- Takemata in 2013
- Born: June 27, 1998 (age 27)
- Occupations: Women's professional shogi player (former); Tarento (former); Fuji TV announcer (current);

= Beni Takemata =

Japanese announcer and former shogi player

Beni Takemata (竹俣 紅, Takemata Beni) is a female announcer for Fuji TV. She is a former Japanese women's professional shogi player who was ranked 1-dan.

==Women's shogi professional==
In December 2018, Takemata announced her intention to retire from professional shogi and leave the Japan Shogi Association at the end of March 2019 to pursue other opportunities as well as to focus on her studies.

===Promotion history===
Takemata's promotion history was as follows:
- 2012, October 1: 2-kyū
- 2015, July 1: 1-kyū
- 2016, April 1: 1-dan

Note: All ranks are women's professional ranks.

==Media personality==
She was managed by Watanabe Entertainment as one of their "Intellectual Tarentos", appearing on Japanese variety shows and making personal appearances.
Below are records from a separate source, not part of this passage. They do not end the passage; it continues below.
/-! ### A fault in a run that a refetch reads for (R49, R280) -/

/-- A fault in a run goes to the unit and to its instance as a fault of the unit does. -/
theorem unitFaultIn_faults {s t : State} {f g : FabUnit} (h : WithUnit s s f.key g t) (hid : ident g = ident f) (run cause sub : Nat) (detail : W64) :
    Faults s f (BitVec.ofNat 8 cause) (BitVec.ofNat 8 sub) (t.unitFaultIn f.key run cause sub detail) := by
  obtain ⟨x, r, he, ⟨hu, hins, hmem⟩, hc, hs, ho, hid'⟩ : ∃ (x : State) (r : FaultRec), t.unitFaultIn f.key run cause sub detail =
      (((x.modUnit f.key fun f => { f with dead := true, passed := min f.passed run }).noteEcc cause).instFault g.serial f.key.q r) ∧
      (x.units = t.units ∧ x.insts = t.insts ∧ x.mem = t.mem) ∧ r.cause = BitVec.ofNat 8 cause ∧ r.sub = BitVec.ofNat 8 sub ∧ r.origin = 1#2 ∧
      r.unitId = unitWord g.folio g.fx g.fy g.key.slot g.op f.key.q := by
    unfold State.unitFaultIn
    rw [h.unit]
    exact ⟨_, _, rfl, ⟨rfl, rfl, rfl⟩, rfl, rfl, rfl, rfl⟩
  obtain ⟨hu2, hi2, hm2, -⟩ := noteEcc_frame (x.modUnit f.key fun f => { f with dead := true, passed := min f.passed run }) cause
  obtain ⟨hu1, hm1, -⟩ := instFault_frame ((x.modUnit f.key fun f => { f with dead := true, passed := min f.passed run }).noteEcc cause) g.serial f.key.q r
  simp only [ident, Prod.mk.injEq] at hid
  obtain ⟨hser, hfol, hfx, hfy, hword⟩ := hid
  rw [he]
  refine ⟨?_, fun i hi hrun hv => ?_, hm1.trans (hm2.trans (hmem.trans h.mem))⟩
  · have hx : x.unit? f.key = some g := by rw [State.unit?, hu]; exact h.unit
    rw [State.unit?, hu1, hu2, ← State.unit?, State.unit?_modUnit x f.key f.key (fun f => { f with dead := true, passed := min f.passed run }) fun _ => rfl, hx]
    simp
  · obtain ⟨j, hj, hjs, hjf⟩ := h.inst hi
    have hy := instFault_inst (q := f.key.q) (r := r)
      (show ((x.modUnit f.key fun f => { f with dead := true, passed := min f.passed run }).noteEcc cause).inst? f.serial = some j by
        rw [State.inst?, hi2]; exact (congrArg _ hins).trans hj)
    obtain ⟨hys, hyf⟩ := struck_run (r := r) (hjs.trans hrun) ((congrArg FaultRec.v hjf).trans hv)
    rw [hser]
    refine ⟨_, hy, hys, ?_⟩
    rw [hyf]
    exact ⟨rfl, hc, hs, ho, hid'.trans (by rw [hfol, hfx, hfy, State.unit?_key h.unit, FabUnit.op, hword, ← FabUnit.op])⟩

/-! ### A walk through an address program (R276) -/

/-- The place of an index vector among those of a run, level 0 fastest. -/
def Walk.count (p : Payload) (v : Walk) : Nat := v.i0 + progIters p 0 * (v.i1 + progIters p 1 * (v.i2 + progIters p 2 * v.i3))

/-- The index vector is the last of the run: each level is at its last index. -/
def Walk.atEnd (p : Payload) (v : Walk) : Prop :=
  v.i0 + 1 = progIters p 0 ∧ v.i1 + 1 = progIters p 1 ∧ v.i2 + 1 = progIters p 2 ∧ v.i3 + 1 = progIters p 3

/-- Two digits, the first in base a, stand for the last number exactly when each is the last of its own. -/
theorem digits_last {a i r m : Nat} (hi : i < a) (hr : r < m) : i + a * r + 1 = a * m ↔ i + 1 = a ∧ r + 1 = m := by
  constructor
  · intro h
    have hm : m = r + 1 := by
      by_contra hne
      have : a * (r + 1 + 1) ≤ a * m := Nat.mul_le_mul_left a (by omega)
      rw [Nat.mul_succ, Nat.mul_succ] at this
      omega
    subst hm
    rw [Nat.mul_succ] at h
    exact ⟨by omega, rfl⟩
  · rintro ⟨rfl, rfl⟩
    ring

theorem digits_lt {a i r m : Nat} (hi : i < a) (hr : r < m) : i + a * r < a * m := by
  have : a * (r + 1) ≤ a * m := Nat.mul_le_mul_left a hr
  rw [Nat.mul_succ] at this
  omega

section
variable {p : Payload} {v : Walk}

theorem Walk.count_last (h0 : v.i0 < progIters p 0) (h1 : v.i1 < progIters p 1) (h2 : v.i2 < progIters p 2) (h3 : v.i3 < progIters p 3) :
    v.count p + 1 = progTotal p ↔ v.atEnd p := by
  have hd2 := digits_lt h2 h3
  have hd1 := digits_lt h1 hd2
  unfold Walk.count progTotal Walk.atEnd
  rw [Nat.mul_assoc, Nat.mul_assoc, digits_last h0 hd1, digits_last h1 hd2, digits_last h2 h3]

/-- A walk that is not at its end goes to the next place. -/
theorem progNext_next (hv : v.running = true) (he : ¬ v.atEnd p) :
    (progNext p v).running = true ∧ (progNext p v).count p = v.count p + 1 := by
  have hlast : ∀ j i, (v.idx[j]?).getD 0 = i → (progLast p v j = true ↔ i + 1 = progIters p j) := by
    rintro j i rfl; simp [progLast]
  have l0 := hlast 0 v.i0 rfl
  have l1 := hlast 1 v.i1 rfl
  have l2 := hlast 2 v.i2 rfl
  have l3 := hlast 3 v.i3 rfl
  unfold progNext
  by_cases h0 : progLast p v 0 = true
  · by_cases h1 : progLast p v 1 = true
    · by_cases h2 : progLast p v 2 = true
      · have h3 : progLast p v 3 = false := Bool.eq_false_iff.mpr fun h3 => he ⟨l0.mp h0, l1.mp h1, l2.mp h2, l3.mp h3⟩
        simp only [h0, h1, h2, h3, Bool.not_true, Bool.not_false, Bool.false_eq_true, if_false, if_true]
        refine ⟨hv, ?_⟩
        simp only [Walk.count, ← l0.mp h0, ← l1.mp h1, ← l2.mp h2]
        ring
      · simp only [h0, h1, h2, Bool.not_true, Bool.not_false, Bool.false_eq_true, if_false, if_true]
        refine ⟨hv, ?_⟩
        simp only [Walk.count, ← l0.mp h0, ← l1.mp h1]
        ring
    · simp only [h0, h1, Bool.not_true, Bool.not_false, Bool.false_eq_true, if_false, if_true]
      refine ⟨hv, ?_⟩
      simp only [Walk.count, ← l0.mp h0]
      ring
  · simp only [h0, Bool.not_false, if_true]
    refine ⟨hv, ?_⟩
    simp only [Walk.count]
    ring

/-- A walk at its end stops. -/
theorem progNext_end (he : v.atEnd p) : (progNext p v).running = false := by
  obtain ⟨h0, h1, h2, h3⟩ := he
  simp [progNext, progLast, Walk.idx, h0, h1, h2, h3]

end

end Sys2Proof.Machine

namespace Sys2Proof.Machine
open Sys2Proof.Claims

/-! ### A load, case by case (R33, R101, R103, R279 to R281, R288, R443) -/

theorem loadFault_gone {s : State} {f : FabUnit} {p : Pool} {o : Nat} (hg : s.bankGone p f.serial f.folio (bankOf o) = true) :
    s.loadFault f p o = some (0x06, 0x0B) := if_pos hg

theorem loadFault_poisoned {s : State} {f : FabUnit} {p : Pool} {o : Nat} (hg : s.bankGone p f.serial f.folio (bankOf o) = false)
    (hp : s.poisoned (p.mem o) 512 = true) : s.loadFault f p o = some (0x12, 0x03) :=
  (if_neg (ne_true_of_eq_false hg)).trans (if_pos hp)

theorem loadFault_none {s : State} {f : FabUnit} {p : Pool} {o : Nat} (hg : s.bankGone p f.serial f.folio (bankOf o) = false)
    (hp : s.poisoned (p.mem o) 512 = false) : s.loadFault f p o = none :=
  (if_neg (ne_true_of_eq_false hg)).trans (if_neg (ne_true_of_eq_false hp))

/-- Where no store is held over an offset, a load reads the bank. -/
theorem ldStrip_bank {s : State} {f : FabUnit} {run o : Nat} (hh : ∀ h ∈ s.helds, f.edge = true ∨ h.tile ≠ f.key.tile ∨ h.off ≠ o) :
    s.ldStrip f run o = ofBytes (memBytes s.mem ((s.ldPool f).mem o) 512) := by
  unfold State.ldStrip
  cases he : f.edge with
  | true => rfl
  | false =>
    have hnone : ∀ l, s.helds.filter (fun a => a.tile == f.key.tile && a.serial == f.serial && a.leaf == l && a.run == run && a.off == o) = [] := by
      intro l
      refine List.filter_eq_nil_iff.mpr fun h hm hp => ?_
      simp only [Bool.and_eq_true, beq_iff_eq] at hp
      obtain ⟨⟨⟨⟨ht, -⟩, -⟩, -⟩, ho⟩ := hp
      rcases hh h hm with h1 | h1 | h1
      · rw [he] at h1; cases h1
      · exact h1 ht
      · exact h1 ho
    have hpool : s.ldPool f = .tile f.key.tile := by simp only [State.ldPool, State.poolOf, he, Bool.false_eq_true, if_false]
    simp only [Bool.false_eq_true, if_false, State.tileStrip, hnone, hpool]
    cases s.leafOf f <;> rfl

/-- Of the stores that its own invocation holds over an offset, a load reads the last (R103, R279). -/
theorem ldStrip_held {s : State} {f : FabUnit} {run o : Nat} {l : UKey} {a : Machine.Held} (he : f.edge = false) (hl : s.leafOf f = some l)
    (ha : (s.helds.filter fun h => h.tile == f.key.tile && h.serial == f.serial && h.leaf == l && h.run == run && h.off == o).getLast? = some a) :
    s.ldStrip f run o = a.data := by
  simp only [State.ldStrip, he, Bool.false_eq_true, if_false, State.tileStrip, hl, ha]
In April 2021, she joined Fuji Television as announcer.

===Filmography===
==== Television====
- Live News it! (July 2021 – present ) - Field caster
- Banjō no Alpha (NHK BS Premium, February 2019) - as Hina Kurahashi II

==Personal life==
Takemata studied political science and economics at Waseda University. She graduated from the university in March 2021.